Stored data
/-! ## Commands: zones -/

/-- SET ZONE and STAGE THRESHOLDS: RANGE exactly outside the ranges of R96 and R113, with nothing changed. An accepted SET ZONE
writes A, I, L and G, recomputes the occupied slots when A changed and restarts an enabled zone's trend when I changed; an
accepted STAGE THRESHOLDS makes the values the staged set and leaves the active set; neither evaluates the zone, and the zone
may be enabled or DORMANT. -/
def Obligations.ZoneSettingsAreWritten : Prop :=
  ∀ s u : State, s.hears u →
    (∀ f : List Byte, f.length = 8 →
      let a := u16 f 1
      let i := u16 f 3
      let l := u8 f 5
      let g := u16 f 6
      let fits := u8 f 0 < 24 ∧ (100 ≤ a ∧ a ≤ 36000) ∧ (i = 0 ∨ (100 ≤ i ∧ i ≤ 6000)) ∧ l ≤ 15 ∧ g ≤ 6000
      (¬ fits → exec (.setZone f) s = answered u 7 .range []) ∧
      ∀ z : Fin 24, fits → u8 f 0 = z →
        let old := u.zone z
        let recomputed : Slot → Slot := fun k =>
          match k with
          | .empty => .empty
          | .valid t d _ => .valid t d (setDeadline u.counter t a)
          | .void t _ => .void t (setDeadline u.counter t a)
        let restarted := i ≠ old.interval ∧ old.enabled = true
        exec (.setZone f) s =
          answered
            (u.setZone z
              { old with
                age := a, interval := i, lookahead := l, grace := g
                slots := if a = old.age then old.slots else old.slots.map recomputed
                trendStart := if restarted then (if 0 < i then old.dew else none) else old.trendStart
                slope := if restarted then none else old.slope
                trendDeadline := if restarted then trendFrom u.counter i else old.trendDeadline })
            7 .done f) ∧
    (∀ f : List Byte, f.length = 9 →
      let t : Thresholds := { w := u16 f 1, k := u16 f 3, h := u16 f 5, p := u16 f 7 }
      let fits := u8 f 0 < 24 ∧ 1 ≤ t.k ∧ t.k < t.w ∧ t.w ≤ 3000 ∧ t.h ≤ 500 ∧ t.p ≤ 36000
      (¬ fits → exec (.stageThresholds f) s = answered u 8 .range []) ∧
      ∀ z : Fin 24, fits → u8 f 0 = z →
        let act := (u.zone z).active
        exec (.stageThresholds f) s =
          answered (u.setZone z { u.zone z with staged := some t }) 8 .done
            (f.take 1 ++ b16 act.w ++ b16 act.k ++ b16 act.h ++ b16 act.p ++ f.drop 1))

/-- ENABLE ZONE of a DORMANT zone sets it up afresh and leaves it BLIND, or CONDENSING with its wet flag set, with the state
changes of both steps; DISABLE ZONE of an enabled zone makes it DORMANT with its window, trend and deadlines gone; CLEAR WINDOW
of an enabled zone empties the window and evaluates it; each is DONE without effect on a zone in the other case, and RANGE
refuses a zone above 23 (R87, R88, R104, R124, R125, R128). -/
def Obligations.ZonesAreEnabledDisabledAndCleared : Prop :=
  ∀ s u : State, s.hears u →
    (∀ n : Byte, 24 ≤ n.toNat →
      exec (.enableZone [n]) s = answered u 9 .range [] ∧ exec (.disableZone [n]) s = answered u 10 .range [] ∧
      exec (.clearWindow [n]) s = answered u 13 .range []) ∧
    ∀ z : Fin 24,
      let old := u.zone z
      let unseen : Readings := { m := none, d := none, s := u.surfaceMin z }
      let occupied := old.slots.toList.countP fun k => k != .empty
      (old.enabled = true →
        exec (.enableZone (b8 z)) s = answered u 9 .done (b8 z ++ b8 old.state.code)) ∧
      (old.enabled = false → old.state = .dormant → old.wet = false →
        exec (.enableZone (b8 z)) s =
          answered
            (u.applyDecision z
              { zone := reawakened u.counter old
                changes := [{ fromState := .dormant, toState := .blind, cause := .enable, readings := unseen }] })
            9 .done (b8 z ++ b8 1)) ∧
      (old.enabled = false → old.state = .dormant → old.wet = true →
        exec (.enableZone (b8 z)) s =
          answered
            (u.applyDecision z
              { zone := reawakened u.counter old
                changes :=
                  [{ fromState := .dormant, toState := .blind, cause := .enable, readings := unseen },
                    { fromState := .blind, toState := .condensing, cause := .wet, readings := unseen }] })
            9 .done (b8 z ++ b8 5)) ∧
      (old.enabled = false →
        exec (.disableZone (b8 z)) s = answered u 10 .done (b8 z ++ b8 old.state.code)) ∧
      (old.enabled = true → old.state ≠ .dormant →
        exec (.disableZone (b8 z)) s =
          answered
            (u.applyDecision z
              { zone :=
                  { old with
                    enabled := false, state := .dormant, persistence := none, blind := none, trendStart := none
                    slope := none, trendDeadline := none, slots := noSlots }
                changes := [{ fromState := old.state, toState := .dormant, cause := .disable, readings := unseen }] })
            10 .done (b8 z ++ b8 0)) ∧
      (old.enabled = true →
        exec (.clearWindow (b8 z)) s =
          answered (State.evaluate (u.setZone z { old with slots := noSlots }) z) 13 .done
            (b8 z ++ b8 old.top ++ b8 occupied)) ∧
      (old.enabled = false →
        exec (.clearWindow (b8 z)) s = answered u 13 .done (b8 z ++ b8 old.top ++ b8 occupied))
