/-! ## A response is placed -/

@[simp] theorem State.place_pending (own code : Byte) (a : Answer) : (State.place own code a).pending = a.state.pending := rfl
@[simp] theorem State.place_resetLow (own code : Byte) (a : Answer) : (State.place own code a).resetLow = a.state.resetLow := rfl
@[simp] theorem State.place_counter (own code : Byte) (a : Answer) : (State.place own code a).counter = a.state.counter := rfl
@[simp] theorem State.place_ownAddress (own code : Byte) (a : Answer) : (State.place own code a).ownAddress = a.state.ownAddress := rfl
@[simp] theorem State.place_fieldRx (own code : Byte) (a : Answer) : (State.place own code a).fieldRx = a.state.fieldRx := rfl
@[simp] theorem State.place_fieldAsm (own code : Byte) (a : Answer) : (State.place own code a).fieldAsm = a.state.fieldAsm := rfl
@[simp] theorem State.place_intake (own code : Byte) (a : Answer) : (State.place own code a).intake = a.state.intake := rfl
@[simp] theorem State.place_fieldOut (own code : Byte) (a : Answer) : (State.place own code a).fieldOut = a.state.fieldOut := rfl
@[simp] theorem State.place_fieldTx (own code : Byte) (a : Answer) : (State.place own code a).fieldTx = a.state.fieldTx := rfl
@[simp] theorem State.place_stationRx (own code : Byte) (a : Answer) : (State.place own code a).stationRx = a.state.stationRx := rfl
@[simp] theorem State.place_stationAsm (own code : Byte) (a : Answer) : (State.place own code a).stationAsm = a.state.stationAsm := rfl
@[simp] theorem State.place_forward (own code : Byte) (a : Answer) : (State.place own code a).forward = a.state.forward := rfl
@[simp] theorem State.place_verdicts (own code : Byte) (a : Answer) : (State.place own code a).verdicts = a.state.verdicts := rfl
@[simp] theorem State.place_stationTx (own code : Byte) (a : Answer) : (State.place own code a).stationTx = a.state.stationTx := rfl
@[simp] theorem State.place_verdictRun (own code : Byte) (a : Answer) : (State.place own code a).verdictRun = a.state.verdictRun := rfl
@[simp] theorem State.place_probes (own code : Byte) (a : Answer) : (State.place own code a).probes = a.state.probes := rfl
@[simp] theorem State.place_curve (own code : Byte) (a : Answer) : (State.place own code a).curve = a.state.curve := rfl
@[simp] theorem State.place_staging (own code : Byte) (a : Answer) : (State.place own code a).staging = a.state.staging := rfl
@[simp] theorem State.place_arith (own code : Byte) (a : Answer) : (State.place own code a).arith = a.state.arith := rfl
@[simp] theorem State.place_sticky (own code : Byte) (a : Answer) : (State.place own code a).sticky = a.state.sticky := rfl
@[simp] theorem State.place_deferred (own code : Byte) (a : Answer) : (State.place own code a).deferred = a.state.deferred := rfl
@[simp] theorem State.place_zones (own code : Byte) (a : Answer) : (State.place own code a).zones = a.state.zones := rfl
@[simp] theorem State.place_wetInputs (own code : Byte) (a : Answer) : (State.place own code a).wetInputs = a.state.wetInputs := rfl
@[simp] theorem State.place_outputs (own code : Byte) (a : Answer) : (State.place own code a).outputs = a.state.outputs := rfl
@[simp] theorem State.place_alertSet (own code : Byte) (a : Answer) : (State.place own code a).alertSet = a.state.alertSet := rfl
@[simp] theorem State.place_alert (own code : Byte) (a : Answer) : (State.place own code a).alert = a.state.alert := rfl
@[simp] theorem State.place_noticePending (own code : Byte) (a : Answer) : (State.place own code a).noticePending = a.state.noticePending := rfl
@[simp] theorem State.place_noticeArmed (own code : Byte) (a : Answer) : (State.place own code a).noticeArmed = a.state.noticeArmed := rfl

/-! ## Lookup after update -/

@[simp] theorem State.setProbes_probes (s : State) (p : List ProbeEntry) : (s.setProbes p).probes = p := rfl
@[simp] theorem State.refreshAlert_alert (s : State) : s.refreshAlert.alert = s.alertNow := rfl
@[simp] theorem State.setZone_zone_same (s : State) (z : Fin 24) (r : Zone) : (s.setZone z r).zone z = r := by
  simp [State.setZone, State.zone]

theorem State.setZone_zone_other (s : State) {z y : Fin 24} (r : Zone) (h : y ≠ z) : (s.setZone z r).zone y = s.zone y := by
  simp [State.setZone, State.zone, Fin.val_ne_iff.mpr (Ne.symm h)]

@[simp] theorem State.setWetInput_wetInput_same (s : State) (i : Fin 4) (r : WetInput) :
    (s.setWetInput i r).wetInput i = r := by
  simp [State.setWetInput, State.wetInput]

theorem State.setWetInput_wetInput_other (s : State) {i j : Fin 4} (r : WetInput) (h : j ≠ i) :
    (s.setWetInput i r).wetInput j = s.wetInput j := by
  simp [State.setWetInput, State.wetInput, Fin.val_ne_iff.mpr (Ne.symm h)]

@[simp] theorem State.setOutput_output_same (s : State) (o : Fin 4) (r : Output) : (s.setOutput o r).output o = r := by
  simp [State.setOutput, State.output]

theorem State.setOutput_output_other (s : State) {o p : Fin 4} (r : Output) (h : p ≠ o) :
    (s.setOutput o r).output p = s.output p := by
  simp [State.setOutput, State.output, Fin.val_ne_iff.mpr (Ne.symm h)]

/-- A decision changes its own zone's record only. -/
theorem State.applyDecision_zone_same (s : State) (z : Fin 24) (d : Decision) : (s.applyDecision z d).zone z = d.zone := by
  simp [State.applyDecision, State.zone]

theorem State.applyDecision_zone_other (s : State) {z y : Fin 24} (d : Decision) (h : y ≠ z) :
    (s.applyDecision z d).zone y = s.zone y := by
  simp [State.applyDecision, State.zone, Fin.val_ne_iff.mpr (Ne.symm h)]

end Sys2Proof.Machine
end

▶ _Try it_:
Return every line from the entries that holds the string "noSlots".

▶ _Written response_:
                    slope := none, trendDeadline := none, slots := noSlots }
          answered (State.evaluate (u.setZone z { old with slots := noSlots }) z) 13 .done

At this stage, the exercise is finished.